AI that actually lives in your processes — not as a demo, but as a tool.
AI integration and workflow automation for mid-sized and larger companies, from Germany: LLMs and assistants placed where they take real work off the table — inside CRM and ERP, portals, inboxes, databases, and APIs. With RAG on your real content, clear permissions and logging, human-in-the-loop, and honest evaluations. No bot theatre, no buzzwords — engineering that stays in production. Founder-led, from Krefeld.
- OpenAI · Azure OpenAI · Anthropic · Mistral · open-weight models
- RAG · vector DBs · LangChain / LlamaIndex · our own eval setup
- Based in Krefeld · Germany & EU · GDPR-aware architecture
AI as a tool — not as an end in itself.
Most companies have learned two things in the last 24 months: AI is impressive in a demo — and disappointing more often than not in real operations. The gap is rarely the model; it is almost always the integration. p24.co builds AI into existing processes: grounded in your data (RAG), embedded in your systems (CRM, ERP, portals, email, databases), with clear permissions, logs, eval criteria, and human-in-the-loop where it belongs. What does not work gets sunset honestly, not patched with one more prompt-engineering band-aid. The result is AI that is still running six months later — and that you can operate yourself, without needing us.
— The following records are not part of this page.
-- ==== Sys2Proof/Laws/State.lean ====
section
/-! SUPPORT. One lemma per field for each update of the state, true by rfl, and reading a port back. -/

namespace Sys2Proof.Machine

/-! ### Reading a port back -/

@[simp] theorem portOf_setPort_same (s : State) (p : PortId) (x : Port) : portOf (setPort s p x) p = x := by
  cases p <;> rfl

theorem portOf_setPort_other (s : State) (p q : PortId) (x : Port) (h : q ≠ p) :
    portOf (setPort s p x) q = portOf s q := by
  cases p <;> cases q <;> first | rfl | exact absurd rfl h

theorem portOf_setPort (s : State) (p q : PortId) (x : Port) :
    portOf (setPort s p x) q = if q = p then x else portOf s q := by
  cases p <;> cases q <;> rfl

@[simp] theorem portOf_updPort_same (p : PortId) (f : Port → Port) (s : State) :
    portOf (updPort p f s) p = f (portOf s p) := portOf_setPort_same s p _

theorem portOf_updPort_other (p q : PortId) (f : Port → Port) (s : State) (h : q ≠ p) :
    portOf (updPort p f s) q = portOf s q := portOf_setPort_other s p q _ h

theorem portOf_updPort (p q : PortId) (f : Port → Port) (s : State) :
    portOf (updPort p f s) q = if q = p then f (portOf s p) else portOf s q := portOf_setPort s p q _

theorem portOf_congr {s t : State} (h : t.ports = s.ports) (p : PortId) : portOf t p = portOf s p := by
  cases p <;> simp [portOf, h]

/-! ### Unchanged fields -/

@[simp] theorem setPort_pending (s : State) (p : PortId) (x : Port) : (setPort s p x).pending = s.pending := rfl
@[simp] theorem setPort_table (s : State) (p : PortId) (x : Port) : (setPort s p x).table = s.table := rfl
@[simp] theorem setPort_lastGranted (s : State) (p : PortId) (x : Port) : (setPort s p x).lastGranted = s.lastGranted := rfl
@[simp] theorem setPort_queue (s : State) (p : PortId) (x : Port) : (setPort s p x).queue = s.queue := rfl
@[simp] theorem setPort_spaceWait (s : State) (p : PortId) (x : Port) : (setPort s p x).spaceWait = s.spaceWait := rfl
@[simp] theorem setPort_directory (s : State) (p : PortId) (x : Port) : (setPort s p x).directory = s.directory := rfl
@[simp] theorem setPort_built (s : State) (p : PortId) (x : Port) : (setPort s p x).built = s.built := rfl
@[simp] theorem setPort_cells (s : State) (p : PortId) (x : Port) : (setPort s p x).cells = s.cells := rfl
@[simp] theorem setPort_op (s : State) (p : PortId) (x : Port) : (setPort s p x).op = s.op := rfl
@[simp] theorem setPort_markerRequest (s : State) (p : PortId) (x : Port) : (setPort s p x).markerRequest = s.markerRequest := rfl
@[simp] theorem setPort_fetchWait (s : State) (p : PortId) (x : Port) : (setPort s p x).fetchWait = s.fetchWait := rfl
@[simp] theorem setPort_mode (s : State) (p : PortId) (x : Port) : (setPort s p x).mode = s.mode := rfl
@[simp] theorem setPort_starvation (s : State) (p : PortId) (x : Port) : (setPort s p x).starvation = s.starvation := rfl
@[simp] theorem setPort_spares (s : State) (p : PortId) (x : Port) : (setPort s p x).spares = s.spares := rfl
@[simp] theorem setPort_scanNext (s : State) (p : PortId) (x : Port) : (setPort s p x).scanNext = s.scanNext := rfl
@[simp] theorem setPort_claims (s : State) (p : PortId) (x : Port) : (setPort s p x).claims = s.claims := rfl
@[simp] theorem setPort_watches (s : State) (p : PortId) (x : Port) : (setPort s p x).watches = s.watches := rfl
@[simp] theorem setPort_partState (s : State) (p : PortId) (x : Port) : (setPort s p x).partState = s.partState := rfl
@[simp] theorem setPort_resetCause (s : State) (p : PortId) (x : Port) : (setPort s p x).resetCause = s.resetCause := rfl
@[simp] theorem setPort_verdict (s : State) (p : PortId) (x : Port) : (setPort s p x).verdict = s.verdict := rfl
@[simp] theorem setPort_markerFault (s : State) (p : PortId) (x : Port) : (setPort s p x).markerFault = s.markerFault := rfl
@[simp] theorem setPort_scanOrder (s : State) (p : PortId) (x : Port) : (setPort s p x).scanOrder = s.scanOrder := rfl
@[simp] theorem setPort_markerSeq (s : State) (p : PortId) (x : Port) : (setPort s p x).markerSeq = s.markerSeq := rfl
@[simp] theorem setPort_pfwAsserted (s : State) (p : PortId) (x : Port) : (setPort s p x).pfwAsserted = s.pfwAsserted := rfl
@[simp] theorem setPort_resetHold (s : State) (p : PortId) (x : Port) : (setPort s p x).resetHold = s.resetHold := rfl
Real use cases where AI actually carries weight today.
We build AI where it solves a clear, recurring bottleneck — not everywhere. These are the six scenarios we see most often in practice:
Internal assistant for staff
An assistant that answers questions from manuals, tickets, contracts, wiki, and intranet — with citations, with permissions, and without hallucinating about anything that is not actually in the data. Cuts onboarding time, frees up senior people, and replaces the “let me just ask a colleague” pattern.
RAG knowledge search on your content
Semantic search across documents, PDFs, SharePoint, Confluence, tickets, and email. Answers with source links, not just a list of hits. Updates automatically when the source changes — and respects permissions (whatever a user must not see does not surface in the answer either).
Support and sales copilots
Assistants that draft ticket replies, formulate quotes, pull similar cases, summarise customer calls, or draft an email in the right tone. Always as a draft — the human keeps the last word.
Document processing & data extraction
Invoices, orders, contracts, delivery notes, technical datasheets: structured fields, classification, anomaly detection, handover into ERP or CRM. Instead of retyping, AI runs the standard cases automatically — and flags cleanly when a document is unclear.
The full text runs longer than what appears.